At 100x load (1B QPS): The ranker saturates. Mitigation: two-stage distillation (train a lightweight student model from the heavy ranker; use the student for first-pass scoring, heavy ranker only for the top 100). Pre-compute recommendations for the top 10% of users during off-peak hours and serve from cache.

At 1000x load: The architecture shifts to edge-first: pre-render personalized feeds at CDN edge for high-engagement users.
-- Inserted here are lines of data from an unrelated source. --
-- ==== Sys2Proof/Machine/Commit.lean ====
section
/-! DEFINITION. The commit cycle (R90 to R95): the agreement rules of Table 03.12, the refused combinations of Table 04.18, class Q, and what the
application of a commit does (R282, R330, R403). -/

namespace Sys2Proof.Machine

/-! ### Agreement rules (Table 03.12) -/

/-- Field of a word of a configuration. -/
def cF (c : List (Nat × Nat)) (a lo len : Nat) : Nat := fld (cfgGet c a) lo len

/-- A failed check: rule, row, and the lowest address among its fields (R93). -/
structure Disagree where
  rule : Nat
  row : Nat
  addr : Nat
deriving DecidableEq, Repr

def failIf (b : Bool) (rule row addr : Nat) : Option Disagree := if b then some ⟨rule, row, addr⟩ else none
/-- The first of some checks that fails. -/
def firstFail : List (Option Disagree) → Option Disagree
  | [] => none
  | some d :: _ => some d
  | none :: r => firstFail r

/-- Is a field's value in its range, alignment included? -/
def fieldOk (w : Nat) (f : ShField) : Bool :=
  let v := fld w f.lo f.len
  decide (f.min ≤ v ∧ v ≤ f.max ∧ v % f.align = 0)

def agree1 (c : List (Nat × Nat)) : Option Disagree :=
  (shWords.find? fun w => !(w.fields.all fun f => fieldOk (cfgGet c w.addr) f)).map fun w => ⟨1, 0, w.addr⟩

/-- The enabled rings and extents of row 2 of Table 04.18: lowest field address, base, length. -/
def cfgExtents (c : List (Nat × Nat)) : List (Nat × Nat × Nat) :=
  ([(baseTick + 0x30, cF c (baseTick + 0x30) 0 48, 64 * cF c (baseTick + 0x38) 0 16),
    (baseWatch + 8, cF c (baseWatch + 8) 0 48, 64 * cF c (baseWatch + 0x10) 0 24)].filter fun e => e.2.1 != 0 && e.2.2 != 0) ++
  (((List.range 4).map fun n =>
    (baseNm + 0x20 + 0x10 * n, cF c (baseNm + 0x20 + 0x10 * n) 0 48, cF c (baseNm + 0x28 + 0x10 * n) 0 32 * 2 ^ 20)).filter fun e => e.2.2 != 0) ++
  [(baseLedger, cF c baseLedger 0 48, 128 * cF c (baseLedger + 8) 0 16)].filter fun e => e.2.1 != 0 && e.2.2 != 0

/-- The firmware receive ring, where it is enabled. -/
def cfgNetExtent (c : List (Nat × Nat)) : List (Nat × Nat × Nat) :=
  [(baseFw + 0x18, cF c (baseFw + 0x18) 0 48, 4160 * cF c (baseFw + 0x20) 0 16)].filter fun e => e.2.1 != 0 && e.2.2 != 0

def rangesMeet (a la b lb : Nat) : Bool := decide (a < b + lb) && decide (b < a + la)

/-- Base of a hub's SRAM and end of its groom-reserved part in a configuration. -/
def reservedEnd (c : List (Nat × Nat)) (k : Nat) : Nat := sramBase + k * 2 ^ 32 + cF c (baseGroom + 8 * k) 0 11 * 2 ^ 20

/-- Rule 7: the TICK ring, when enabled, lies wholly in the variant's stack region or in the general part of one hub's SRAM. -/
def agree7 (s : State) (c : List (Nat × Nat)) : Bool :=
  let b := cF c (baseTick + 0x30) 0 48
  let l := 64 * cF c (baseTick + 0x38) 0 16
  b == 0 || l == 0 || decide (b + l ≤ stackEnd s) ||
    (List.range (hubCount s)).any fun k => decide (reservedEnd c k ≤ b) && decide (b + l ≤ sramBase + k * 2 ^ 32 + sramLen)

/-- Rule 8 for a layer: the sum, then the extent. -/
def agree8 (s : State) (c : List (Nat × Nat)) (n : Nat) : Option Disagree :=
  let w := cfgGet c (baseNm + 8 * n)
  let xb := cF c (baseNm + 0x20 + 0x10 * n) 0 48
  let xl := cF c (baseNm + 0x28 + 0x10 * n) 0 32 * 2 ^ 20
  firstFail [failIf (decide (fld w 0 16 + fld w 16 16 + fld w 32 16 + fld w 48 16 ≠ 2048)) 8 0 (baseNm + 8 * n),
    failIf (decide (xl ≠ 0) && decide (stackEnd s < xb + xl)) 8 0 (baseNm + 0x20 + 0x10 * n)]

/-- Rule 9 for a hub. -/
def agree9 (c : List (Nat × Nat)) (k : Nat) : Option Disagree :=
  let lo := sramBase + k * 2 ^ 32
  ((cfgExtents c ++ cfgNetExtent c).find? fun e => rangesMeet lo (reservedEnd c k - lo) e.2.1 e.2.2).map fun e =>
    ⟨9, 0, min e.1 (baseGroom + 8 * k)⟩

/-- Enabled lanes mapped to a port in a configuration, ascending (Table 04.16). -/
def cfgLanes (c : List (Nat × Nat)) (k p : Nat) : List Nat :=
  (List.range 16).filter fun j => bit (cF c (baseEth + 0x10 * k + 8) 32 16) j && cF c (baseEth + 0x10 * k) (4 * j) 4 == p
/-- Rule 10 for one port: 1, 2, 4 or 8 lanes, contiguous and aligned. -/
def lanesOk (l : List Nat) : Bool :=
  let n := l.length
  let a := l.head?.getD 0
  n == 0 || ((n == 1 || n == 2 || n == 4 || n == 8) && a % n == 0 && l == natsFrom a n)
def agree10 (c : List (Nat × Nat)) (k : Nat) : Bool := (List.range 16).all fun p => lanesOk (cfgLanes c k p)

/-- Rule 11: a training team is left in each layer. -/
def agree11 (c : List (Nat × Nat)) : Bool := (List.range 4).all fun n => cfgGet c (baseEval + 8 * n) != 2 ^ 64 - 1

/-- First pair of extents that overlap, in ascending order of their fields: its lower address is the one reported (DESIGN CHOICE, log entry 160). -/
def overlapPair : List (Nat × Nat × Nat) → Option Nat
  | [] => none
  | e :: es => if es.any fun f => rangesMeet e.2.1 e.2.2 f.2.1 f.2.2 then some e.1 else overlapPair es

/-- Row 6 of Table 04.18: does a lane group of 8 hold ports of both modes? -/
def mixedModes (c : List (Nat × Nat)) (k : Nat) : Bool :=
  let kr := cF c (baseEth + 0x10 * k + 8) 0 16
  [0, 1].any fun g =>
    let ps := (List.range 16).filter fun p => (cfgLanes c k p).any fun j => j / 8 == g
    (ps.any fun p => bit kr p) && ps.any fun p => !bit kr p

/-- Rule 12: the first matching row of Table 04.18. -/
def agree12 (s : State) (c : List (Nat × Nat)) : Option Disagree :=
  let hubs := List.range (hubCount s)
  firstFail (
    [failIf (cF c baseTick 24 2 == 1 && hubs.all fun k => cF c (baseEth + 0x10 * k + 8) 16 16 == 0) 12 1 baseTick,
     (overlapPair (cfgExtents c)).map fun a => ⟨12, 2, a⟩] ++
    ((List.range 4).map fun n =>
      failIf (cF c (baseNm + 8 * n) 16 16 == 0 && cF c (baseNm + 0x28 + 0x10 * n) 0 32 != 0) 12 3 (baseNm + 8 * n)) ++
    [failIf (decide (cF c basePack 0 32 < 2 * cF c baseTick 0 13)) 12 4 baseTick,
     failIf (cF c baseWatch 7 1 == 1 && cF c baseWatch 0 7 == 100) 12 5 baseWatch] ++
    hubs.map fun k => failIf (mixedModes c k) 12 6 (baseEth + 0x10 * k))

/-- The first agreement rule that the shadow breaks (R94). -/
def agreeFail (s : State) : Option Disagree :=
  let c := s.cfg.shadow
  let iv := cF c baseTick 0 13
  let hubs := List.range (hubCount s)
  firstFail (
    [agree1 c,
     failIf (cF c baseTick 24 2 == 3) 2 0 baseTick,
     failIf (decide (iv * 1000 ≤ cF c (baseTick + 8) 0 23)) 3 0 baseTick,
     failIf (cF c baseTick 24 2 == 2 && decide (1000000 % iv ≠ 0)) 4 0 baseTick,
     failIf (decide (iv * cF c baseTick 16 5 < 2000)) 5 0 baseTick,
     failIf (decide (cF c baseRation 0 12 < cF c baseRation 16 12)) 6 0 baseRation,
     failIf (!agree7 s c) 7 0 (baseTick + 0x30)] ++
    ((List.range 4).map (agree8 s c)) ++ (hubs.map (agree9 c)) ++
    (hubs.map fun k => failIf (!agree10 c k) 10 0 (baseEth + 0x10 * k)) ++
    [failIf (!agree11 c) 11 0 baseEval, agree12 s c])

/-! ### Class Q (R92, Table 03.13) -/

/-- Hub that a word governs. -/
def clsHub (w : ShWord) : Option Nat := match w.cls with | .groom k => some k | .eth k => some k | _ => none

/-- Are the units idle that the changed class Q fields govern? -/
def governedIdle (s : State) : Bool :=
  let ws := changedWords s
  let teams := governedTeams s
  !(s.tick.tasks.any fun k => k.admitted && shareTeam k.teams teams) && !((maskTeams teams).any (teamReplaying s)) &&
  !((runningUpdates s).any fun r => ws.any fun w => clsHub w == some (hubOfUpdate s r.2.2))

/-- Does the shadow change a class Q field? -/
def changesQ (s : State) : Bool := (changedWords s).any fun w => w.cls != .t

/-! ### Application (R91) -/

/-- The contents of a layer's activation-stack extents become undefined (R330). -/
def dropExtents (xbase xmib : Nat) (s : State) : State := if xmib = 0 then s else undefStackRange s xbase (xbase + xmib * 2 ^ 20)

/-- A changed near-memory configuration of a layer, with the scratch size before it (R282, R330): the layer cache is already written back and
dropped. -/
def repartition (old : Nat) (s : State) (n : Nat) : State :=
  let new := cfgScratchMib s n
  let at_ := fun (m : Nat) => nearBase + n * layerLen + m * 2 ^ 20
  let s1 := if old < new then undefDevRange s (at_ old) (at_ new) else s
  let s2 := if new < old then onMem s1 fun m =>
      { m with dev := m.dev.filter fun c => decide (c.1 < at_ new) || decide (at_ old ≤ c.1), undefDev := carveUndef m.undefDev (at_ new) (at_ old) }
    else s1
  let s3 := onLayer s2 n fun L => { L with emptying := true }
  (natsFrom (64 * n) 64).foldl (fun s t => onTeam (emptyStack s t) t fun x => { x with ovf := [] }) s3

/-- Bytes of a hub's SRAM that a smaller groom-reserved part gives back to the general part: what the engines left there (R25, R391). -/
def shrinkReserve (old : Nat) (s : State) (k : Nat) : State :=
  let at_ := fun (m : Nat) => sramBase + k * 2 ^ 32 + m * 2 ^ 20
  if cfgReserveMib s k < old then undefDevRange s (at_ (cfgReserveMib s k)) (at_ old) else s

/-- Copy the shadow into the active configuration, with what that does to the units it governs. -/
def applyConfig (s : State) : State :=
  let ws := changedWords s
  let layers := (List.range 4).filter fun n => ws.any fun w => w.cls == .nm n
  let hubs := (List.range 6).filter fun k => hubFitted s k && ws.any fun w => w.cls == .eth k
  let olds := layers.map fun n => (n, cfgScratchMib s n)
  let s1 := layers.foldl (fun s n => dropExtents (cfgXbase s n) (cfgXmib s n) (flushLayer s n)) s
  let s2 := { s1 with cfg := { s1.cfg with active := s1.cfg.shadow } }
  let s3 := olds.foldl (fun s o => repartition o.2 (dropExtents (cfgXbase s o.1) (cfgXmib s o.1) s) o.1) s2
  let s4 := ((List.range 6).filter (hubFitted s)).foldl (fun t k => shrinkReserve (cfgReserveMib s k) t k) s3
  hubs.foldl portsRetrain s4

/-- Steps 4 to 7 of R91. -/
def applyCommit (s : State) (sid : Nat) : State :=
  let s1 := setFlag (applyConfig s) 7
  let s2 := onMp s1 fun m => { m with commit := none, commitExpired := false, lastCommitTick := s1.tick.count, commitCnt := satAdd 32 m.commitCnt 1 }
  finalReply s2 sid stOk 0 []

/-- Step 2 of R91. -/
def refuseCommit (s : State) (sid : Nat) (d : Disagree) : State :=
  let det := d.rule % 256 * 256 + min 255 d.row
  finalReply (onMp s fun m => { m with commit := none, lastRefuse := det }) sid stConfigDisagree det
    (leBytes 2 d.rule ++ leBytes 2 d.row ++ leBytes 4 0 ++ leBytes 8 d.addr)

/-- The refusal at the 64th boundary (R92). -/
def timeoutCommit (s : State) (sid : Nat) : State :=
  finalReply (onMp s fun m => { m with commit := none, commitExpired := false }) sid stCommitTimeout 0 []

/-- TICK_NOT_BEFORE of the pending commit. -/
def commitTnb (s : State) (sid : Nat) : Option Nat := (findSlot s sid).bind fun x => match x.work with | .commit t => t | _ => none

/-- Step 2 of R41. -/
def commitStep (s : State) : State :=
  match s.mp.commit with
  | none => s
  | some (sid, none) =>
    if !tnbMet s (commitTnb s sid) then s
    else
      match agreeFail s with
      | some d => refuseCommit s sid d
      | none =>
        if changesQ s && !governedIdle s then onMp s fun m => { m with commit := some (sid, some 1) } else applyCommit s sid
  | some (sid, some n) =>
    if s.mp.commitExpired then timeoutCommit s sid
    else if governedIdle s then applyCommit s sid
    else onMp s fun m => { m with commit := some (sid, some (n + 1)), commitExpired := decide (64 ≤ n + 1) }

/-- COMMIT_TIMEOUT: a commit whose governed units are busy at its 64th boundary is refused there. -/
def execCommitTimeout (s : State) : Out :=
  match s.mp.commit with
  | some (sid, some _) => .next (if s.mp.commitExpired then timeoutCommit s sid else s)
  | _ => .next s

/-- CS_DISCARD's work (R90). -/
def discardShadow (s : State) : State := { s with cfg := { s.cfg with shadow := s.cfg.active } }

end Sys2Proof.Machine
end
The origin becomes a slow-path fallback for cold users and fresh items only.

Failure mode: Feature store outage. Impact: ranker receives null features; scores become meaningless. Response: circuit breaker falls back to retrieval-only ordering (ANN scores without ranking). Detection: feature-fetch error rate exceeds 1%. Recovery: feature store replicas in multiple AZs; stale-cache fallback serves last-known features for up to 5 minutes.

Failure mode: ANN index corruption after nightly rebuild. Impact: retrieval returns irrelevant candidates. Detection: online metrics (CTR, watch time) drop within minutes of index deployment. Response: automated rollback to previous index version via canary deployment with engagement-metric gates.
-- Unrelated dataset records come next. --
/-- Physical team of a unit that no logical team uses: two units a layer, by the order of their physical teams. -/
def unusedTeam (s : State) (u : Nat) : Option Nat :=
  let layer := u / 2
  ((List.range 66).filter fun p => !((natsFrom (64 * layer) 64).any fun t => physOf s t == p && !s.bring.unmapped.contains t))[u % 2]?

/-- A fault of a core on a physical team that no logical team uses: it is fenced and recorded (R481), with no event and no replay. -/
def unusedFault (s : State) (u core cause : Nat) : State :=
  match unusedTeam s u with
  | none => s
  | some p =>
    let x := u / 2 * 66 + p
    if (smGet 0 s.bring.fenced x).testBit core then s
    else onBring (ffrEntry s (u / 2) p core cause (tickOrZero s)) fun b => { b with fenced := smMod 0 b.fenced x (orBit · core) }

/-- A fault found in TOPOLOGY_HOLD waits until READY (R464). -/
def holdFault (s : State) (h : HeldFault) : State := onRelSt s fun r => { r with heldFaults := r.heldFaults ++ [h] }

/-- A core fault by the number of Syntax: a logical core, or the spare of a team. In TOPOLOGY_HOLD it is recorded and handled after READY (R464);
before stage 8 has mapped the teams, the self-test of stage 6 finds it. -/
def anyFault (s : State) (core cause : Nat) (readable : Bool) : State :=
  if s.dev.state = 1 then holdFault s (.core core cause readable)
  else if s.dev.state ≠ 2 then s
  else if core < 2048 then coreFault s core cause readable
  else if core < 2304 then spareFault s (core - 2048) cause
  else if core < 2376 then unusedFault s ((core - 2304) / 9) ((core - 2304) % 9) cause
  else s

/-- CORE_FAULT. -/
def execCoreFault (core : BitVec 12) (trigger : FaultTrigger) (sealReadable : Bool) (s : State) : Out :=
  .next (anyFault s core.toNat (triggerCode trigger) sealReadable)

/-- CORE_HANG: a READY thread that has not issued for 65,536 ck (trigger 3). -/
def execCoreHang (core : BitVec 11) (s : State) : Out :=
  let hung := slotServed s core.toNat && (getCore s core.toNat).threads.any fun th => th.2.st == .ready && decide (th.2.since + 131072 ≤ s.now)
  .next (if hung then anyFault s core.toNat 3 true else s)

/-- RESTORE_DONE: the slot replays; in a team about to be degraded it waits for its host core until the boundary (R474, R479). -/
def execRestoreDone (core : BitVec 11) (s : State) : Out :=
  let c := core.toNat
  let n := getNode s c
  if n.mode ≠ 1 then .next s
  else
    let m := if (getRel s (teamOf c)).degradeDue.isSome then 4 else if caughtUp n.suppress then 0 else 2
    .next (settle (onNode s c fun n => { n with mode := m }))

/-- A slot whose core has nothing left to run: a task that has ended in the failed tick leaves it once more, the next one of the tick begins again, and
with none left the replay is over (R474). -/
def resumeSlot (s : State) (c : Nat) : State :=
  let n := getNode s c
  let k0 := getCore s c
  let live := s.tick.tasks.any fun k => k.running && runsTask s k.sid c
  let idle := k0.threads.all (fun th => th.2.st == .ended) && (natsFrom (8 * c) 8).all fun i => (getStream s i).run.isNone
  if (n.mode ≠ 2 ∧ n.mode ≠ 0) ∨ !idle ∨ (n.mode = 0 ∧ n.replayQ.isEmpty ∧ (k0.prog.isNone ∨ live)) then s
  else
    let s1 := if k0.prog.isSome && !live then leaveCore s c else s
    match n.replayQ with
    | b :: rest => startSlot b.task b.prog b.handle (onNode s1 c fun n => { n with replayQ := rest }) c
    | [] => replayOver s1 c
def resumeSlots (s : State) : State :=
  (s.tower.slots.filter fun p => p.2.mode == 2 || p.2.mode == 0).foldl (fun s p => resumeSlot s p.1) s

/-- The node of a physical team that no logical team uses fails: the team is recorded as LOST, with no event, since Table 18.4 names logical teams
(DESIGN CHOICE, log entry 175). -/
def unusedNode (s : State) (u cause : Nat) : State :=
  match unusedTeam s u with
  | none => s
  | some p =>
    onBring (ffrEntry s (u / 2) p 0xFF cause (tickOrZero s)) fun b => { b with fenced := smMod 0 b.fenced (u / 2 * 66 + p) fun _ => 0x1FF }

/-- A team-common fault, held in TOPOLOGY_HOLD (R464): of a logical team, or from number 256 on of a team that no logical team uses. -/
def commonFault (s : State) (t cause : Nat) : State :=
  if s.dev.state = 1 then holdFault s (.common t cause)
  else if s.dev.state ≠ 2 ∨ teamLost s t then s
  else if t < 256 then teamCommon s t cause
  else unusedNode s (t - 256) cause

/-- TEAM_COMMON_FAULT (R480): what the team node holds is not specified from now on (free values). -/
def execTeamCommonFault (team : BitVec 8) (s : State) : Out := .next (commonFault s team.toNat 6)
Failure mode: Feedback loop collapse. Impact: recommendation diversity drops over weeks; long-term retention declines. Detection: entropy of recommended categories drops below threshold; catalog coverage metric falls. Response: increase exploration budget from 2% to 5%; inject diversity constraints in reranker.

Common Pitfalls#

Warning

Scoring every item with the heavy ranker. At 1B items and 10M QPS, that is 10^16 scoring operations per second. The two-stage funnel exists because single-stage is computationally impossible at scale.

Warning

Training-serving skew from ad-hoc feature computation. Computing "average watch time last 7 days" differently in the training pipeline versus the serving path is the most common production bug. Use a feature store with one definition, two stores^[12:3]^[13:2].

Warning

Ignoring cold start as a permanent traffic class. New users and items arrive continuously. Treating cold start as a rare edge case means 5-15% of traffic gets garbage recommendations. Design a first-class cold path with content-based retrieval and aggressive exploration^[7:7].

Warning

Trusting offline metrics as ground truth. A model with higher NDCG offline can lose an A/B test online due to selection bias in logged data. Offline metrics are filters; A/B tests are decisions^[16:2].

Warning

Pure exploitation without exploration. A recommender that only shows what the model predicts will engage stops learning about user preferences it has never tested. Filter bubbles emerge within weeks. Reserve 2-5% explore slots^[7:8]^[8:6].

Warning

Popularity bias from in-batch negatives. Popular items appear in more training batches as negatives, biasing the sampled softmax. Apply sampling-bias correction (subtract log item frequency from the logit)^[11:1].

Follow-up Questions#

1 How do you handle a viral item that 100M users want simultaneously?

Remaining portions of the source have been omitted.